2. Structured Multimodal Representations
- Image-to-Graph: scene graph generation from RS images via VLM-based object, attribute, and relation extraction.
- Text-to-Graph: structured graph extraction from captions for relational grounding.
- Scene Decomposition: lightweight alternative to graphs—segmenting images and captions into semantically coherent regions.
3. Retrieval Framework
Implemented multiple cross-modal retrieval modes:
- V2V – CLIP-style global embedding matching.
- G2G / VG2VG – graph-level and hybrid vector–graph matching using Graph Matching Networks (GMN).
- S2S / V2S / S2V – scene-level retrieval as a cost-effective alternative requiring no graph construction.
Key Results
- VG2VG (Hybrid Vector–Graph) achieves +8.30% mean accuracy gain over baselines.
- Scene-based matching provides +3.55% gain with minimal computation—ideal for scalable deployment.
- Human evaluations confirm stronger grounding and interpretability for fine-grained captions.
- Demonstrated applicability to real-world insurance and risk assessment scenarios.
Contributions
- Fine-Grained Caption Generation and Validation for remote sensing datasets.
- Unified multimodal retrieval framework combining global, graph, and scene-based representations.
- Novel Graph Matching Network (GMN) for dynamic graph similarity scoring.
- Scene-based retrieval as a lightweight, training-free alternative.
- Extensive benchmarking across RSICD, NWPU, RSITMD, and FIT-RS datasets.
Defense & Supervision
- Institution: EPFL – School of Computer and Communication Sciences
- Supervisors: Prof.
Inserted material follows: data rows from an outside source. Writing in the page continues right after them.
-- ==== Sys2Proof/Tests/Witness7.lean ====
section
/-! SUPPORT. States and operands that meet the hypotheses of the statements, group 7: for each clause of a
statement one state in which all its hypotheses hold together. -/

open Sys2Proof Sys2Proof.Machine
namespace Sys2Proof.Tests.W7
set_option Elab.async false

def cs0 : Bytes := beBytes 4 0x56594353 ++ beBytes 2 1 ++ zeros 2 ++ zeros 4 ++ beBytes 4 1 ++ zeros 7664
def csd (k : Nat) (bs : Bytes) : Dev := { fs up [(F.SAGE_CS_STATUS_STATE, 0, k), (F.SAGE_CS_STATUS_TICKET, 0, 5)] with sage := { cs := { bytes := bs, at_ := 10^9 } } }
def cut (k : Nat) : Dev := { csd k cs0 with sage := { cs := { bytes := cs0, cut := true } } }
def jp : Dev := ((csd 2 []).jrnlPut []).getD {}
def fell : Dev := { csd 3 cs0 with thy := { ent := [(4, { st := 3, ticket := 9 })] }, sage := { cs := { bytes := cs0, at_ := 10^9, tickets := [9] } } }
def oc (src b : Nat) : Occ := { clk := 5, net := 5, src := src, bit := b }
def oo : Dev := { rs (fs up [(F.EVT_CTRL_FIFO_EN, 0, 1)]) ([(R.EVT_GRP_IRQ_EN, 1, 2^32 - 1)] ++ (List.range 48).map (fun g => (R.EVT_GRP_LOG_EN, g, 0))) with evt := { occ := [oc 41 2, oc 40 3] } }
def lt (c : Nat) : Dev := fs up [(F.TAMP_REG_CTRL_CLASS, 2, c), (F.TAMP_CLASS_MISC_DET_FAULT, 0, 0)]
def mu (t : TampSt) : Dev := { fs up [(muteF 1, 0, 1), (F.TAMP_CTRL_AUTO_UNMUTE, 0, 1)] with rst := { step := 9, pinsOn := true, dom := [(1, { causes := 4 })] }, tamp := t, tim := { clk := 10^10 } }
def fu (l : Nat) : Dev := { up with fuse := { lcs := l }, tamp := { fuseArmed := some 5 } }
def fb : Dev := { fs up [(F.TAMP_FUSE_STATUS_BUSY, 0, 1)] with tamp := { fuseRun := 4, light := [(2, 1)] } }
def mg : Dev := { fs up [(F.GLB_MGMT_CFG_SPI_EN, 0, 1), (F.GLB_MGMT_CFG_I2C_EN, 0, 1), (F.GLB_ETH_CFG_EN, 0, 1), (F.GLB_ETH_STATUS_LINK, 0, 1)] with fuse := { lcs := 2 } }
def rd0 : Bytes := beBytes 4 0x1000 ++ beBytes 1 0
def rd : Bytes := rd0 ++ beBytes 2 (crc16 (11 :: rd0))
def wr0 : Bytes := beBytes 4 (R.GLB_SCRATCH.addr 0 0) ++ beBytes 1 0 ++ beBytes 4 77
def wr : Bytes := wr0 ++ beBytes 2 (crc16 (2 :: wr0))
def rk : Dev := rs mg [(R.RST_MGMT_KEY, 0, 77)]
def rst0 : Bytes := beBytes 4 77
def rst1 : Bytes := beBytes 4 78
def arpd : Dev := ts mg [(0xF2, 0, [2^31, 0, 0, 0, 0x0A000001])]
def arpb : Bytes := beBytes 6 (2^48 - 1) ++ beBytes 6 9 ++ beBytes 2 2054 ++ beBytes 4 67584 ++ beBytes 4 100925441 ++ zeros 16 ++ arpd.ownIp ++ zeros 18

theorem some_getD {α : Type} {o : Option α} {x : α} (h : o.isSome = true) : o = some (o.getD x) := by
  cases o with
  | none => cases h
  | some _ => rfl

theorem jp_eq : (csd 2 []).jrnlPut [] = some jp := some_getD (by decide +kernel)

/-- As many empty records. -/
@[irreducible] def long : List Bytes := List.replicate 2883584 []

theorem long_length : long.length = 2883584 := by
  unfold long
  exact List.length_replicate

/-- A region whose segments are filled by pages of empty records. -/
def filled (l : List Bytes) : Dev := { up with rsm := { segPages := 13000, general := l } }

theorem active_rsm (d : Dev) (x : RsmSt) : ({ d with rsm := x } : Dev).active = d.active := rfl

theorem filled_compacts (l : List Bytes) (h : l.length = 2883584) :
    ∃ s : State, s.dev.active.isSome = true ∧ s.dev.rsm.flashOk = true ∧ segmentPages * 3 < s.dev.rsm.segPages * 4 ∧
      (s.dev.rsmSegments - 1) * segmentPages < s.dev.rsm.general.length / 4 + (segmentPages - s.dev.rsm.segPages) := by
  refine ⟨on (filled l), (congrArg Option.isSome (active_rsm up _)).trans (by decide +kernel), rfl, (by decide +kernel : 16384 * 3 < 13000 * 4), ?_⟩
  have e : (on (filled l)).dev.rsm.general.length = 2883584 := h
  have e' : (on (filled l)).dev.rsmSegments = up.rsmSegments := rfl
  have e'' : (on (filled l)).dev.rsm.segPages = 13000 := rfl
  rw [e, e', e'']
  decide +kernel

theorem wit_ChangeSetsServed :
    (∃ (s : State) (m : Master),
      s.dev.passes m (R.SAGE_MBOX_CTRL.addr 0 0) = true ∧
      s.dev.mayWrite m = true) ∧
    (∃ (s : State) (m : Master),
      s.dev.passes m (R.SAGE_MBOX_DATA.addr 0 0) = true ∧
      s.dev.mayWrite m = true ∧
      s.dev.sage.mbox.length < 262144) ∧
    (∃ (s : State) (m : Master),
      s.dev.passes m (R.SAGE_MBOX_DATA.addr 0 0) = true ∧
      s.dev.mayWrite m = true ∧
      262144 ≤ s.dev.sage.mbox.length) ∧
    (∃ (s : State) (m : Master),
      s.dev.passes m (R.SAGE_CS_CMD.addr 0 0) = true ∧
      s.dev.mayWrite m = true ∧
      s.dev.rst.step = 9 ∧
      s.dev.active.isSome = true ∧
      s.dev.updState ≠ 5 ∧
      (s.dev.csState = 0 ∨ 4 ≤ s.dev.csState)) ∧
    (∃ (s : State) (m : Master),
      s.dev.passes m (R.SAGE_CS_CMD.addr 0 0) = true ∧
      s.dev.mayWrite m = true ∧
      s.dev.rst.step = 9 ∧
      s.dev.active.isSome = true ∧
      s.dev.updState ≠ 5 ∧
      1 ≤ s.dev.csState ∧
      s.dev.csState ≤ 3) ∧
    (∃ (s : State),
      s.dev.csState = 1 ∧
      s.dev.active.isSome = true ∧
      csForm s.dev.sage.cs.bytes = true) ∧
    (∃ (s : State),
      s.dev.csState = 1 ∧
      s.dev.active.isSome = true ∧
      csForm s.dev.sage.cs.bytes = false ∧
      s.dev.sage.cs = { bytes := s.dev.sage.cs.bytes }) ∧
    (∃ (s : State) (e : Dev),
      s.dev.csState = 2 ∧
      s.dev.active.isSome = true ∧
      s.dev.csLate = false ∧
      s.dev.jrnlPut s.dev.sage.cs.bytes = some e ∧
      ((e.setCs fun c =>
             { bytes := c.bytes, shadow := c.shadow, tickets := c.tickets, opened := c.opened, filed := true, cut := c.cut,
               ver := c.ver, at_ := c.at_ }).csUnits
         s.dev.sage.cs.bytes).snd =
     0) ∧
    (∃ (s : State),
      s.dev.csState = 2 ∧
      s.dev.active.isSome = true ∧
      s.dev.csLate = true) ∧
    (∃ (s : State),
      s.dev.csState = 3 ∧
      s.dev.sage.cs.cut = false) ∧
    (∃ (s : State),
      s.dev.csState = 2 ∧
      s.dev.sage.cs.cut = false ∧
      s.dev.active.isSome = true) ∧
    (∃ (s : State) (ticket : Nat) (m : Master),
      s.dev.passes m (R.SAGE_CS_CMD.addr 0 0) = true ∧
      s.dev.mayWrite m = true ∧
      s.dev.csState ≠ 0 ∧
      ticket % 2 ^ 16 = s.dev.get F.SAGE_CS_STATUS_TICKET ∧
      (s.dev.csState = 1 ∨ s.dev.csState ≤ 3 ∧ s.dev.csLate = false)) ∧
    (∃ (s : State) (ticket : Nat) (m : Master),
      s.dev.passes m (R.SAGE_CS_CMD.addr 0 0) = true ∧
      s.dev.mayWrite m = true ∧
      s.dev.csState ≠ 0 ∧
      ticket % 2 ^ 16 = s.dev.get F.SAGE_CS_STATUS_TICKET ∧
      (4 ≤ s.dev.csState ∨ 2 ≤ s.dev.csState ∧ s.dev.csLate = true)) ∧
    (∃ (s : State) (ticket : Nat) (m : Master),
      s.dev.passes m (R.SAGE_CS_CMD.addr 0 0) = true ∧
      s.dev.mayWrite m = true ∧
      ticket % 2 ^ 16 ≠ s.dev.get F.SAGE_CS_STATUS_TICKET) ∧
    (∃ (s : State),
      s.dev.csState = 3 ∧
      s.dev.active.isSome = true ∧
      s.dev.csWaits = false ∧
      s.dev.csFell = false) ∧
    (∃ (s : State),
      s.dev.csState = 3 ∧
      s.dev.active.isSome = true ∧
      s.dev.csWaits = false ∧
      s.dev.csFell = true) :=
  ⟨⟨on { up with sage := { mbox := [1, 2] } }, .sageA, by decide +kernel, by decide +kernel⟩,
    ⟨on up, .sageA, by decide +kernel, by decide +kernel, by decide +kernel⟩,
    ⟨on { up with sage := { mbox := List.replicate 262144 1 } }, .sageA, by decide +kernel, by decide +kernel, Nat.le_of_eq List.length_replicate.symm⟩,
    ⟨on { up with sage := { mbox := [1, 2] } }, .sageA, by decide +kernel, by decide +kernel, by decide +kernel, by decide +kernel, by decide +kernel, by decide +kernel⟩,
    ⟨on (csd 2 cs0), .sageA, by decide +kernel, by decide +kernel, by decide +kernel, by decide +kernel, by decide +kernel, by decide +kernel, by decide +kernel⟩,
    ⟨on (csd 1 cs0), by decide +kernel, by decide +kernel, by decide +kernel⟩,
    ⟨on { csd 1 [] with sage := { cs := { bytes := [1#8] } } }, by decide +kernel, by decide +kernel, by decide +kernel, by decide +kernel⟩,
    ⟨on (csd 2 []), jp, by decide +kernel, by decide +kernel, by decide +kernel, jp_eq, by decide +kernel⟩,
    ⟨on (cut 2), by decide +kernel, by decide +kernel, by decide +kernel⟩,
    ⟨on (csd 3 cs0), by decide +kernel, by decide +kernel⟩,
    ⟨on (csd 2 cs0), by decide +kernel, by decide +kernel, by decide +kernel⟩,
    ⟨on (csd 3 cs0), 5, .sageA, by decide +kernel, by decide +kernel, by decide +kernel, by decide +kernel, by decide +kernel⟩,
    ⟨on (cut 3), 5, .sageA, by decide +kernel, by decide +kernel, by decide +kernel, by decide +kernel, by decide +kernel⟩,
    ⟨on (csd 3 cs0), 6, .sageA, by decide +kernel, by decide +kernel, by decide +kernel⟩,
    ⟨on (csd 3 cs0), by decide +kernel, by decide +kernel, by decide +kernel, by decide +kernel⟩,
    ⟨on fell, by decide +kernel, by decide +kernel, by decide +kernel, by decide +kernel⟩⟩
Devis Tuia (EPFL ENAC) & Ciprian Tomoiaga (AXA Group Operations)
- Defense Date: August 26, 2025
- Author: Oussama Gabouj
Resources
- Date: August 28, 2025
- PDF: Full Thesis PDF
- Slides:Presentation Slides
This work bridges vision–language modeling and remote sensing, paving the way for structured, interpretable, and fine-grained retrieval systems in complex geospatial domains.